The bombsight used to break the Möhne Dam
I’ve only had this blog up and running for about a week, but I’ve noticed that I already get many more hits on it than on the companion site devoted to my book. So with that in mind, I thought that I would draw the attention of my blog readers to the remarkable picture of an original Dambusters bombsight which recently came into my attention. This is thought to be the only original wooden bombsight still in existence, and it was used by Plt Off John Fort, the bomb aimer in David Maltby’s crew. Some time in mid 1943 it was given by David to his father (my grandfather) Ettrick Maltby. The full story is told here.

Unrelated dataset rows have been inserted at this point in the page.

theorem State.authSubmit_kept {m : Nat} {b : State} (s : State) (hs : b.kept m s)
    (hm : Foot.sub 0x21410888000000000000C00000B90 m := by
      first | assumption | exact Foot.bit (by assumption) rfl | exact Foot.trans rfl (by assumption)) :
    b.kept m (State.authSubmit s) := by
  unfold State.authSubmit
  repeat' first
    | with_reducible assumption
    | with_reducible apply State.wr_kept
    | with_reducible apply State.unjournaled_kept
    | with_reducible apply State.respond_kept
    | with_reducible apply State.record_kept
    | with_reducible apply kept_ite
    | exact Foot.bit hm rfl
    | exact Foot.trans rfl hm
    | lift_lets
    | (intro x; clear_value x)
    | intro _

theorem State.authCtl_kept {m : Nat} {b : State} (s : State) (v : Nat) (hs : b.kept m s)
    (hm : Foot.sub 0x29410888000000000000C00000B90 m := by
      first | assumption | exact Foot.bit (by assumption) rfl | exact Foot.trans rfl (by assumption)) :
    b.kept m (State.authCtl s v) := by
  unfold State.authCtl
  repeat' first
    | with_reducible assumption
    | with_reducible apply State.wr_kept
    | with_reducible apply State.authSubmit_kept
    | with_reducible apply State.authNew_kept
    | with_reducible apply kept_ite
    | exact Foot.bit hm rfl
    | exact Foot.trans rfl hm
    | lift_lets
    | intro _

theorem execAuthNew_keeps {m : Nat} {b : State} (req : Requester) (entry : BitVec 6) (s : State) (hs : b.kept m s)
    (hm : Foot.sub 0x29410888000000000000C00000B92 m := by
      first | assumption | exact Foot.bit (by assumption) rfl | exact Foot.trans rfl (by assumption)) :
    b.keeps m (execAuthNew req entry s) := by
  unfold execAuthNew
  repeat' first
    | with_reducible assumption
    | with_reducible apply access_keeps
    | with_reducible apply State.authWindow_kept
    | with_reducible apply State.authCtl_kept
    | exact Foot.trans rfl hm
    | intro x (hx : State.kept m b x)

theorem execAuthSubmit_keeps {m : Nat} {b : State} (req : Requester) (entry : BitVec 6) (s : State) (hs : b.kept m s)
    (hm : Foot.sub 0x29410888000000000000C00000B92 m := by
      first | assumption | exact Foot.bit (by assumption) rfl | exact Foot.trans rfl (by assumption)) :
    b.keeps m (execAuthSubmit req entry s) := by
  unfold execAuthSubmit
  repeat' first
    | with_reducible assumption
    | with_reducible apply access_keeps
    | with_reducible apply State.authWindow_kept
    | with_reducible apply State.authCtl_kept
    | exact Foot.trans rfl hm
    | intro x (hx : State.kept m b x)

theorem execLockoutExpiry_keeps {m : Nat} {b : State} (req : Requester) (s : State) (hs : b.kept m s)
    (hm : Foot.sub 0x100 m := by
      first | assumption | exact Foot.bit (by assumption) rfl | exact Foot.trans rfl (by assumption)) :
    b.keeps m (execLockoutExpiry req s) := by
  unfold execLockoutExpiry
  repeat' first
    | with_reducible assumption
    | with_reducible apply act_keeps
    | with_reducible apply State.setAuth_kept
    | with_reducible apply kept_ite
    | intro x (hx : State.kept m b x)
    | lift_lets
    | intro _

theorem execSessionExpiry_keeps {m : Nat} {b : State} (slot : Slot) (s : State) (hs : b.kept m s)
    (hm : Foot.sub 0x1410888000000000000C00000A90 m := by
      first | assumption | exact Foot.bit (by assumption) rfl | exact Foot.trans rfl (by assumption)) :
    b.keeps m (execSessionExpiry slot s) := by
  unfold execSessionExpiry
  repeat' first
    | with_reducible assumption
    | with_reducible apply act_keeps
    | with_reducible apply State.endSession_kept
    | intro x (hx : State.kept m b x)
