theorem State.todSnap_kept {m : Nat} {b : State} (s : State) (hs : b.kept m s)
    (hm : Foot.sub 0x600000000000000000000000000000400000000 m := by
      first | assumption | exact Foot.bit (by assumption) rfl | exact Foot.trans rfl (by assumption)) :
    b.kept m (State.todSnap s) := by
  unfold State.todSnap
  repeat' first
    | with_reducible assumption
    | with_reducible apply State.draw_kept
    | with_reducible apply State.wr_kept
    | exact Foot.bit hm rfl
    | exact Foot.trans rfl hm

theorem State.setTodSet_kept {m : Nat} {b : State} (s : State) (v : Nat) (hs : b.kept m s)
    (hm : Foot.sub 0x620000000000000000000000000000400000000 m := by
      first | assumption | exact Foot.bit (by assumption) rfl | exact Foot.trans rfl (by assumption)) :
    b.kept m (State.setTodSet s v) := by
  unfold State.setTodSet
  repeat' first
    | with_reducible assumption
    | with_reducible apply State.wr_kept
    | with_reducible apply State.todSnap_kept
    | with_reducible apply kept_ite
    | exact Foot.bit hm rfl
    | exact Foot.trans rfl hm
    | lift_lets
    | intro _

theorem State.todSetWrite_kept {m : Nat} {b : State} (s : State) (req : Requester) (v : Nat) (hs : b.kept m s)
    (hm : Foot.sub 0x620200000001010888000000000000C00000890 m := by
      first | assumption | exact Foot.bit (by assumption) rfl | exact Foot.trans rfl (by assumption)) :
    b.kept m (State.todSetWrite s req v) := by
  unfold State.todSetWrite
  repeat' first
    | with_reducible assumption
    | with_reducible apply State.hlydWrite_kept
    | with_reducible apply State.setTodSet_kept
    | exact Foot.trans rfl hm
    | intro x (hx : State.kept m b x)

theorem execTodArm_keeps {m : Nat} {b : State} (req : Requester) (seconds : BitVec 48) (s : State) (hs : b.kept m s)
    (hm : Foot.sub 0x620200000001010888000000000000C00000892 m := by
      first | assumption | exact Foot.bit (by assumption) rfl | exact Foot.trans rfl (by assumption)) :
    b.keeps m (execTodArm req seconds s) := by
  unfold execTodArm
  repeat' first
    | with_reducible assumption
    | with_reducible apply access_keeps
    | with_reducible apply State.todSetWrite_kept
    | exact Foot.trans rfl hm
    | intro x (hx : State.kept m b x)

theorem execTodSnap_keeps {m : Nat} {b : State} (req : Requester) (s : State) (hs : b.kept m s)
    (hm : Foot.sub 0x620200000001010888000000000000C00000892 m := by
      first | assumption | exact Foot.bit (by assumption) rfl | exact Foot.trans rfl (by assumption)) :
    b.keeps m (execTodSnap req s) := by
  unfold execTodSnap
  repeat' first
    | with_reducible assumption
    | with_reducible apply access_keeps
    | with_reducible apply State.todSetWrite_kept
    | exact Foot.trans rfl hm
    | intro x (hx : State.kept m b x)

theorem State.halyardSecond_kept {m : Nat} {b : State} (s : State) (hs : b.kept m s)
    (hm : Foot.sub 0xE0400000000000888000000000000C10000094 m := by
      first | assumption | exact Foot.bit (by assumption) rfl | exact Foot.trans rfl (by assumption)) :
    b.kept m (State.halyardSecond s) := by
  unfold State.halyardSecond
  repeat' first
    | with_reducible assumption
    | with_reducible apply State.todLoad_kept
    | with_reducible apply State.wr_kept
    | with_reducible apply State.emit_kept
    | with_reducible apply State.each_kept
    | with_reducible apply State.inc_kept
    | with_reducible apply kept_ite
    | exact Foot.bit hm rfl
    | exact Foot.trans rfl hm
    | intro _ x (hx : State.kept m b x)
    | lift_lets
    | intro _
    | with_reducible apply kept_tod

theorem execTodMessageReceived_keeps {m : Nat} {b : State} (a0 : List Byte) (inWindow : Bool) (s : State)
    (hs : b.kept m s) (hm : Foot.sub 0x40400000000000888000000000000C00080090 m := by
      first | assumption | exact Foot.bit (by assumption) rfl | exact Foot.trans rfl (by assumption)) :
    b.keeps m (execTodMessageReceived a0 inWindow s) := by
  unfold execTodMessageReceived
  repeat' first
    | with_reducible assumption
    | with_reducible apply act_keeps
    | with_reducible apply State.raise_kept
    | with_reducible apply State.inc_kept
    | with_reducible apply kept_ite
    | exact Foot.bit hm rfl
    | exact Foot.trans rfl hm
    | intro x (hx : State.kept m b x)
    | lift_lets
    | (intro x; refine kept_cut (m := m) (b := b) (x := x) ?_ ?_ <;> [skip; (clear_value x; intro hx)])
    | (intro x; clear_value x)
    | intro _
    | with_reducible apply kept_halyard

There has been a certain amount of scepticism as to whether any of the 617 Squadron bomb aimers actually used the bombsight (devised by Wg Cdr Dann) on the Dams Raid (Operation Chastise). Some of them certainly preferred their own makeshift sights and used chinagraph marks and tape on their Perspex blisters. But this artifact would seem to prove that at least one bomb aimer used the type that later became famous through the 1955 film. And he was the one that dropped the bomb which finally broke the Möhne Dam!
Wartime newsreels
This has been on Youtube for several months, but there may be people who haven’t seen it.
It is a compilation of two newsreels from 1943 and one from 1955. The first two show King George VI and the Queen visiting 617 Squadron at RAF Scampton after the Dams Raid. The second shows the aircrew who were decorated for their part in the raid, outside Buckingham Palace after receiving their medals.
The postwar section shows original aircrew mingling with actors and people from the film industry at a reception to mark the premiere of the 1955 film.